One story Rachel tells perfectly illustrates this pattern. This girl had experienced a violent history and run away with her cousin. They were recruited by a pimp who they call daddy. Se says he "takes good care of us..." Rachel had experienced this particular pimp before and says, "He can be a pretty violent guy, sweetie," to which the girl responds with, "I know," launching into a story about how one of his girls was, "dragged out of the house naked and... run over several times..." and finishing with, "She shouldn't have been talking back... I like it there. We have a house and everything. And a dog. And we get to sit and eat dinner together every night. Like a family. It's nice. That's the best part."

Rachel uses a metaphor for this situation that likens the family dynamic to a cow.

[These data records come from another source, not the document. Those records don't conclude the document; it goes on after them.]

/-- EncThenDec -/
theorem test_hypotheses_enc_then_dec :
    (sequenceOf [5, -3] 9).engine = .running ∧
    after (.enc 1 2 1) (sequenceOf [5, -3] 9)
      (fun t => completed t &&
        after (.dec 3 1 1) { t with descs := t.descs.set 3 { t.desc 2 with len := t.res[0] } }
          (fun v => results v == [0, 2, 0, 0, 0, 0, 0, 0] && wordsAt v 0x10000 3 == [5, -3, 0])) = true ∧
    (1 : DescReg) ≠ 3 := by decide +kernel

/-- Four matrices of a 2×2 frame, the last one at the end of LMEM. -/
def planes (d3rows d3cols : Nat) : State :=
  matrix (matrix (matrix (matrix ready 0 0x1000 8 2 2) 1 0x2000 8 2 2) 2 0x3000 4 1 1) 3 (0x1000000 - 4 * d3rows * d3cols)
    (4 * d3cols) d3rows d3cols

/-- Rgb2yccCommand -/
theorem test_hypotheses_rgb2ycc :
    let s := planes 1 1
    (s.desc 0).matrixOk s.cfg.lmemBytes ∧ (s.desc 1).matrixOk s.cfg.lmemBytes ∧ (s.desc 2).matrixOk s.cfg.lmemBytes ∧
    (s.desc 3).matrixOk s.cfg.lmemBytes ∧ (s.desc 0).evenSides ∧ (s.desc 1).shaped 2 2 ∧ (s.desc 2).shaped (2 / 2) (2 / 2) ∧
    (s.desc 3).shaped (2 / 2) (2 / 2) ∧
    [matrixFootprint (s.desc 0), matrixFootprint (s.desc 1), matrixFootprint (s.desc 2),
      matrixFootprint (s.desc 3)].Pairwise Footprint.apart := by decide +kernel

/-- Ycc2rgbCommand, with one chroma matrix for both planes -/
theorem test_hypotheses_ycc2rgb :
    let s := planes 2 2
    (s.desc 0).matrixOk s.cfg.lmemBytes ∧ (s.desc 2).matrixOk s.cfg.lmemBytes ∧ (s.desc 3).matrixOk s.cfg.lmemBytes ∧
    (s.desc 0).evenSides ∧ (s.desc 2).shaped (2 / 2) (2 / 2) ∧ (s.desc 3).shaped 2 2 ∧
    ∀ x, x ∈ ([0, 2, 2] : List DescReg) → (matrixFootprint (s.desc 3)).apart (matrixFootprint (s.desc x)) := by
  decide +kernel

/-- PatchRoundTrip: the ends of the signed range, the shortest payload, and the last proper prefix -/
theorem test_hypotheses_patch_round_trip :
    fitsS32 (-(2 ^ 31)) = true ∧ fitsS32 (2 ^ 31 - 1) = true ∧ ([] : List Byte).length ≤ 2 ^ 31 - 17 ∧
    ([0xAA, 0xBB, 0xCC] : List Byte).length ≤ 2 ^ 31 - 17 ∧ 22 < 20 + ([0xAA, 0xBB, 0xCC] : List Byte).length := by decide

/-- PserCommand: a stream that the patch fills, and one a byte too short -/
theorem test_hypotheses_pser :
    (let s := stream (stream ready 1 0x2000 3) 2 (0x1000000 - 23) 23
     (s.desc 1).streamOk s.cfg.lmemBytes ∧ (s.desc 2).streamOk s.cfg.lmemBytes ∧
      (streamFootprint (s.desc 2)).apart (streamFootprint (s.desc 1)) ∧ 20 + (s.desc 1).len.toNat ≤ (s.desc 2).len.toNat) ∧
    (let s := stream (stream ready 1 0x2000 3) 2 (0x1000000 - 22) 22
     (s.desc 1).streamOk s.cfg.lmemBytes ∧ (s.desc 2).streamOk s.cfg.lmemBytes ∧
      (streamFootprint (s.desc 2)).apart (streamFootprint (s.desc 1)) ∧
      ¬ 20 + (s.desc 1).len.toNat ≤ (s.desc 2).len.toNat) := by decide +kernel

/-- PhdrCommand: each outcome -/
theorem test_hypotheses_phdr :
    ((streamOf (smallPatch.take 22)).desc 2).streamOk ready.cfg.lmemBytes ∧
    patchParse (bytesOf (streamOf (smallPatch.take 22)).lmem ((streamOf (smallPatch.take 22)).desc 2)) = .error .incomplete ∧
    patchParse (bytesOf (streamOf (ofWords [0xF])).lmem ((streamOf (ofWords [0xF])).desc 2)) = .error .corrupt ∧
    patchParse (bytesOf (streamOf (ofWords [0xF, 0, 0, 0, 0])).lmem ((streamOf (ofWords [0xF, 0, 0, 0, 0])).desc 2)) =
      .error .corrupt ∧
    patchParse (bytesOf (streamOf smallPatch).lmem ((streamOf smallPatch).desc 2)) =
      .ok ⟨23, -8, 4, 16, 16, [0xAA, 0xBB, 0xCC]⟩ := by decide +kernel

/-- A black 16×16 frame at 0x10000, as D0, and an output stream of `len` bytes at 0x40000, as D1. -/
def blackFrame (len : Nat) : State :=
  stream (matrix (put ready 0x10000 (List.replicate 256 0)) 0 0x10000 64 16 16) 1 0x40000 len

/-- The frame as the statements read it. -/
theorem test_black_frame_pixels : pixelsOf (blackFrame 0).lmem ((blackFrame 0).desc 0) = tileOfWord 0 := by
  rw [← pixels_readMatrix]
  decide +kernel

/-- The hypotheses of TencCommand and FullCommand on descriptors 0 and 1. -/
abbrev frameReady (s : State) : Prop :=
  (s.desc 0).matrixOk s.cfg.lmemBytes ∧ (s.desc 1).streamOk s.cfg.lmemBytes ∧ (s.desc 0).tileSides ∧
  (streamFootprint (s.desc 1)).apart (matrixFootprint (s.desc 0))

/-- TENC of the black frame (V-P2), and sides that are no multiples of 16 -/
theorem test_tenc :
    after (.tenc 0 1) (blackFrame 19)
      (fun t => Memory.load t.lmem 0x40000 19 == blackPayload && results t == [19, 0, 0, 0, 0, 0, 0, 0]) = true ∧
    after (.tenc 0 1) (matrix (blackFrame 19) 0 0x10000 32 8 8) (faulted 0x0A 0x38010000) = true := by decide +kernel

/-- DIFF and FULL: an undefined context, and sides that are no multiples of 16 (V-T5) -/
theorem test_diff_full_checks :
    after (.diff 0 1 4) (blackFrame 39) (faulted 0x04 0x41010004) = true ∧
    after (.diff 0 1 3) (matrix (blackFrame 39) 0 0x10000 160 40 40) (faulted 0x0A 0x41010003) = true ∧
    after (.full 0 1) (matrix (blackFrame 39) 0 0x10000 64 16 0) (faulted 0x0A 0x42010000) = true := by decide +kernel

/-- A table whose entries are all `x`. -/
def flatTable (x : F64) : Vector F64 64 := tabulate 64 fun _ => x

/-- The execution faults of TENC, DIFF and FULL: a DC difference of 8192, a quotient that is not finite, and a stream that is
too short; the context and RES are kept (45_patch R706; 60_exceptions R903) -/
theorem test_frame_execution_faults :
    (let kept (t : State) : Bool := t.draws == 1 && !(t.ctx 3).valid && results t == [0, 0, 0, 0, 0, 0, 0, 0]
     after (.tenc 0 1) { blackFrame 39 with qtc := flatTable (F64.ofInt 1) }
        (fun t => faulted 0x0D 0x38010000 t && kept t) &&
      after (.diff 0 1 3) { blackFrame 39 with qtc := flatTable ⟨1⟩ } (fun t => faulted 0x0E 0x41010003 t && kept t) &&
      after (.full 0 1) (blackFrame 38) (fun t => faulted 0x0C 0x42010000 t && kept t)) = true := by decide +kernel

If you've never seen a cow and someone shows you a horse and calls it a cow, you will believe them. "If you haven't had proper love and care, then a substitute will feel like the real thing, because you've got nothing to compare it to.... Her "daddy" is the first person who's shown her any type of kindness, who'd modeled what a "real" family looks like - even though after dinner he takes her and the other girls out and sells them on the street." 

Rachel recognizes that many mothers are simply "overwhelmed and under resourced." She notices that, "violence is generational and abuse is hereditary... It will take a lot more than the court-mandated 12 week parenting classes... to erase the lessons... that have been drilled into her for the last 18 years... I wonder what it will take to break the cycle."

This statistic is staggering and goes beyond the CSEC victims. One in Four girls are victims of sexual assault or sexual abuse before the age of eighteen. "For victims, boundaries between love, sex, and pain become blurred... Sexual abuse lays the groundwork. The pimp, the trafficker, doesn't need to do much training. It's already been done - by her father, her uncle, her mother's boyfriend, her teacher. She's well prepared for what's to come."